7. The reconciliation apparatus of claim 6, wherein the accounting data splitting module comprises:

and the accounting data dividing unit is used for dividing the accounting data according to the main key and/or the column in the accounting data structure.

8. The reconciliation apparatus of claim 6, wherein the subsection processing tasks comprise at least one of: acquisition, segmentation, distributed storage, work scheduling, load balancing, and fault tolerance processing.

9. The reconciliation apparatus of claim 6, wherein the accounting data in the processing results is a database table;

the account checking device based on the network live broadcast scene further comprises:

and the result importing module is used for importing the processing result into the offline database.

10. The reconciliation apparatus of claim 6, wherein the accounting reconciliation module comprises:

the programming model conversion unit is used for converting the subsection processing task into a programming model;

the data structure mapping unit is used for mapping the data structure of the processing result into key value pairs according to the programming model;

a reduction function generating unit for generating a reduction function according to the programming model and the accounting data structure;

and the accounting checking unit is used for checking the accounting data according to the reduction function and the key value in a pre-generated offline database.

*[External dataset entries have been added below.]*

/-- R254, R251: the code of a COMBINE, by the first check it fails: lifecycle, input absent, output absent, count negative
or more than the input, output too small. Each leaves all but LAST_CODE and the response, whose buffer is the output as
presented. -/
def Obligations.CombineErrorsInPriorityOrder : Prop :=
  ∀ (out inp : Buf) (x : Word) (s : State), ∀ i ∈ combineForms out inp x,
    (s.life = .disposed → exec i s = .next { s with lastCode := 0x08, response := some ⟨0x08, out⟩ }) ∧
    (s.life = .ready → inp = .absent → exec i s = .next { s with lastCode := 0x04, response := some ⟨0x04, out⟩ }) ∧
    (s.life = .ready → inp ≠ .absent → out = .absent →
      exec i s = .next { s with lastCode := 0x05, response := some ⟨0x05, out⟩ }) ∧
    (∀ a b, s.life = .ready → out = .present a → inp = .present b → (x.toInt < 0 ∨ (b.length : Int) < x.toInt) →
      exec i s = .next { s with lastCode := 0x06, response := some ⟨0x06, out⟩ }) ∧
    (∀ a b, s.life = .ready → out = .present a → inp = .present b → 0 ≤ x.toInt → x.toInt ≤ b.length →
      (a.length : Int) < x.toInt → exec i s = .next { s with lastCode := 0x07, response := some ⟨0x07, out⟩ })

/-- R192: a COMBINE either answers 0x00 with all count bytes and the counter advanced, or answers another code with the
output buffer unchanged and S, LIFE, CAP, W and K as they were. -/
def Obligations.CombineIsAllOrNothing : Prop :=
  ∀ (out inp : Buf) (x : Word) (s t : State), ∀ i ∈ combineForms out inp x, exec i s = .next t →
    (∃ (a b r : List Byte) (n : Nat), out = .present a ∧ inp = .present b ∧ x.toInt = n ∧ n ≤ b.length ∧ n ≤ a.length ∧
      t.response = some ⟨0x00, .present r⟩ ∧
      (∀ p, (hp : p < b.length) → p < n → r[p]? = some (b[p] ^^^ keyByte s.words p)) ∧
      counterPair t.words = (counterPair s.words + (n + 63) / 64) % 2 ^ 64) ∨
    (∃ c, c ≠ 0x00 ∧ t = { s with lastCode := c, response := some ⟨c, out⟩ })

/-- R190: for every state and operands, the response, the new S, LIFE and LAST_CODE are the same for WID = AUTO, B1, V16,
V32 and V64, on success and on failure. -/
def Obligations.LaneWidthHasNoEffect : Prop :=
  ∀ (out inp : Buf) (x : Word) (s : State), ∀ i ∈ combineForms out inp x, ∀ j ∈ combineForms out inp x,
    ∃ t u, exec i s = .next t ∧ exec j s = .next u ∧
      t.response = u.response ∧ t.words = u.words ∧ t.life = u.life ∧ t.lastCode = u.lastCode

/-- R193: INIT and COMBINE of P, then INIT with the same key, nonce and counter (in any state) and COMBINE of the
ciphertext, gives P back in the first n bytes, at any pair of lane widths. -/
def Obligations.EncryptingTwiceGivesThePlaintext : Prop :=
  ∀ (key nonce out out' plain : List Byte) (ctr x : Word) (n : Nat) (s s' : State),
    key.length = 32 → nonce.length = 12 → x.toInt = n → n ≤ plain.length → n ≤ out.length → n ≤ out'.length →
    ∀ i ∈ combineForms (.present out) (.present plain) x, ∃ s1 s2 cipher,
      exec (.init (.present key) (.present nonce) ctr) s = .next s1 ∧ exec i s1 = .next s2 ∧
      s2.response = some ⟨0x00, .present cipher⟩ ∧
      ∀ j ∈ combineForms (.present out') (.present cipher) x, ∃ s3 s4 r,
        exec (.init (.present key) (.present nonce) ctr) s' = .next s3 ∧ exec j s3 = .next s4 ∧
        s4.response = some ⟨0x00, .present r⟩ ∧ r.take n = plain.take n

/-- R187: two COMBINEs of n1 and n2 bytes against one of n1 + n2 over the concatenated input. Byte q of the second XORs
byte q % 64 of block C0 + ceil(n1 / 64) + q / 64 (the rest of the first command's tail block is never used); the bytes are
those of the single command when n1 % 64 = 0 or n2 = 0; the counters end equal exactly when
ceil(n1 / 64) + ceil(n2 / 64) = ceil((n1 + n2) / 64). -/
def Obligations.SplittingACombine : Prop :=
  ∀ (b1 b2 o1 o2 o : List Byte) (x1 x2 x : Word) (s : State), s.life = .ready →
    x1.toInt = b1.length → x2.toInt = b2.length → x.toInt = (b1.length + b2.length : Nat) →
    o1.length = b1.length → o2.length = b2.length → o.length = b1.length + b2.length →
    ∀ i1 ∈ combineForms (.present o1) (.present b1) x1, ∀ i2 ∈ combineForms (.present o2) (.present b2) x2,
    ∀ i ∈ combineForms (.present o) (.present (b1 ++ b2)) x,
      ∃ s1 s2 t r1 r2 r, exec i1 s = .next s1 ∧ exec i2 s1 = .next s2 ∧ exec i s = .next t ∧
        s1.response = some ⟨0x00, .present r1⟩ ∧ s2.response = some ⟨0x00, .present r2⟩ ∧
        t.response = some ⟨0x00, .present r⟩ ∧
        (∀ q, (hq : q < b2.length) → r2[q]? = some (b2[q] ^^^ (keystream (withCounter s.words
          (counterPair s.words + (b1.length + 63) / 64 + q / 64)))[q % 64])) ∧
        (b1.length % 64 = 0 ∨ b2.length = 0 → r = r1 ++ r2) ∧
        (s2.words = t.words ↔ (b1.length + 63) / 64 + (b2.length + 63) / 64 = (b1.length + b2.length + 63) / 64)

/-- R194: count = 0 succeeds once the CORE is READY and both buffers are present: no block step, no byte written, nothing
changed but LAST_CODE, and R = A. -/
def Obligations.CombineOfNothing : Prop :=
  ∀ (out inp : List Byte) (s : State), s.life = .ready → ∀ i ∈ combineForms (.present out) (.present inp) 0,
    exec i s = .next { s with lastCode := 0x00, response := some ⟨0x00, .present out⟩ }

/-- R195: what a COMBINE answers and leaves is a function of S, LIFE, A, B and X alone: two states that agree on S and
LIFE (whatever LAST_CODE, CAP, W, K and the port hold) answer alike, at any lane widths. -/
def Obligations.CombineIsDeterminedByStateAndOperands : Prop :=
  ∀ (out inp : Buf) (x : Word) (s s' : State), s.words = s'.words → s.life = s'.life →
    ∀ i ∈ combineForms out inp x, ∀ j ∈ combineForms out inp x,
      ∃ t t', exec i s = .next t ∧ exec j s' = .next t' ∧
        t.response = t'.response ∧ t.words = t'.words ∧ t.life = t'.life ∧ t.lastCode = t'.lastCode

/-- R233: on a DISPOSED CORE every COMBINE answers 0x08 with the output unchanged, whatever its operands; and only an INIT
that answers 0x00 makes the CORE READY. -/
def Obligations.OnlyInitEndsDisposal : Prop :=
  ∀ s : State, s.life = .disposed →
    (∀ (out inp : Buf) (x : Word), ∀ i ∈ combineForms out inp x,
      exec i s = .next { s with lastCode := 0x08, response := some ⟨0x08, out⟩ }) ∧
    (∀ (t : Transaction) (u : State), issue t s = .next u → u.life = .ready →
      u.lastCode = 0x00 ∧ ∃ key nonce ctr, decode t = .ok (.init key nonce ctr))

/-! ## DISPOSE and the lifecycle -/

/-- R230: DISPOSE on a READY CORE zeroes S and enters DISPOSED; on a DISPOSED one it changes no state but LAST_CODE; both
answer 0x00 with no buffer. -/
def Obligations.DisposeZeroesState : Prop :=
  ∀ s : State,
    (s.life = .ready → exec .dispose s = .next { s with
      words := Vector.replicate 16 0, life := .disposed, lastCode := 0x00, response := some ⟨0x00, .absent⟩ }) ∧
    (s.life = .disposed → exec .dispose s = .next { s with lastCode := 0x00, response := some ⟨0x00, .absent⟩ })

/-- R231: a second DISPOSE, and every further one, changes nothing, not even LAST_CODE, after a DISPOSE. -/
def Obligations.DisposeIsIdempotent : Prop :=
  ∀ s t : State, exec .dispose s = .next t → exec .dispose t = .next t

/-- R232: the lifecycle table, row by row, for one transaction at the port, in a state where S is 0 whenever DISPOSED. In
either state: a valid INIT ends READY with the words of R132 (SIGMA from general knowledge: G1, log 9), an invalid one
DISPOSED with S all 0. COMBINE on DISPOSED answers 0x08. COMBINE on READY makes ceil(count / 64) block steps when its
operands are valid (R185), and answers 0x04 to 0x07 and leaves S when they are not. DISPOSE ends DISPOSED with S all 0. An
illegal word leaves LIFE and S. Last, a reset enters DISPOSED from either state. -/
def Obligations.LifecycleTable : Prop :=
  (∀ (t : Transaction) (s u : State), (s.life = .disposed → s.words = Vector.replicate 16 0) → issue t s = .next u →
    (∀ (k n : List Byte) (ctr : Word), decode t = .ok (.init (.present k) (.present n) ctr) → k.length = 32 →
      n.length = 12 → u.lastCode = 0x00 ∧ u.life = .ready ∧
      u.words = #v[0x61707865, 0x3320646e, 0x79622d32, 0x6b206574,
        unpackLe k 0, unpackLe k 4, unpackLe k 8, unpackLe k 12,
        unpackLe k 16, unpackLe k 20, unpackLe k 24, unpackLe k 28,
        ctr, unpackLe n 0, unpackLe n 4, unpackLe n 8]) ∧
    (∀ key nonce ctr, decode t = .ok (.init key nonce ctr) →
      ¬(∃ k n, key = .present k ∧ nonce = .present n ∧ k.length = 32 ∧ n.length = 12) →
      u.lastCode ∈ [0x01, 0x02, (0x03 : Byte)] ∧ u.life = .disposed ∧ u.words = Vector.replicate 16 0) ∧
    (∀ out inp x, ∀ i ∈ combineForms out inp x, decode t = .ok i → s.life = .disposed →
      u.lastCode = 0x08 ∧ u.life = .disposed ∧ u.words = Vector.replicate 16 0) ∧
    (∀ (a b : List Byte) (x : Word) (n : Nat), ∀ i ∈ combineForms (.present a) (.present b) x, decode t = .ok i →
      s.life = .ready → x.toInt = n → n ≤ b.length → n ≤ a.length →
      u.lastCode = 0x00 ∧ u.life = .ready ∧ u.words = (fun w => (block w).2)^[(n + 63) / 64] s.words) ∧
    (∀ out inp x, ∀ i ∈ combineForms out inp x, decode t = .ok i → s.life = .ready →
      ¬(∃ (a b : List Byte) (n : Nat), out = .present a ∧ inp = .present b ∧ x.toInt = n ∧ n ≤ b.length ∧
        n ≤ a.length) →
      u.lastCode ∈ [0x04, 0x05, 0x06, (0x07 : Byte)] ∧ u.life = .ready ∧ u.words = s.words) ∧
    (decode t = .ok .dispose → u.lastCode = 0x00 ∧ u.life = .disposed ∧ u.words = Vector.replicate 16 0) ∧
    ((∀ i, decode t ≠ .ok i) → u.lastCode = 0x09 ∧ u.life = s.life ∧ u.words = s.words)) ∧
  (∀ (s : State) (rest : List Request), s.queue = .reset :: rest →
    ∃ u, step s = .next u ∧ u.life = .disposed ∧ u.words = Vector.replicate 16 0)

11. A computer program product comprising computer programs/instructions which, when executed by a processor, implement the steps of the reconciliation method in a live-network-based scenario of any one of claims 1 to 5.

12. An electronic device comprising a memory, a processor and a computer program stored on the memory and executable on the processor, characterized in that the processor implements the steps of the method for checking accounts in a live network-based scenario according to any one of claims 1 to 5 when the program is executed by the processor.

13. A computer readable storage medium having stored thereon a computer program, which when executed by a processor, implements the steps of the reconciliation method in a live-network-based scenario of any of claims 1 to 5.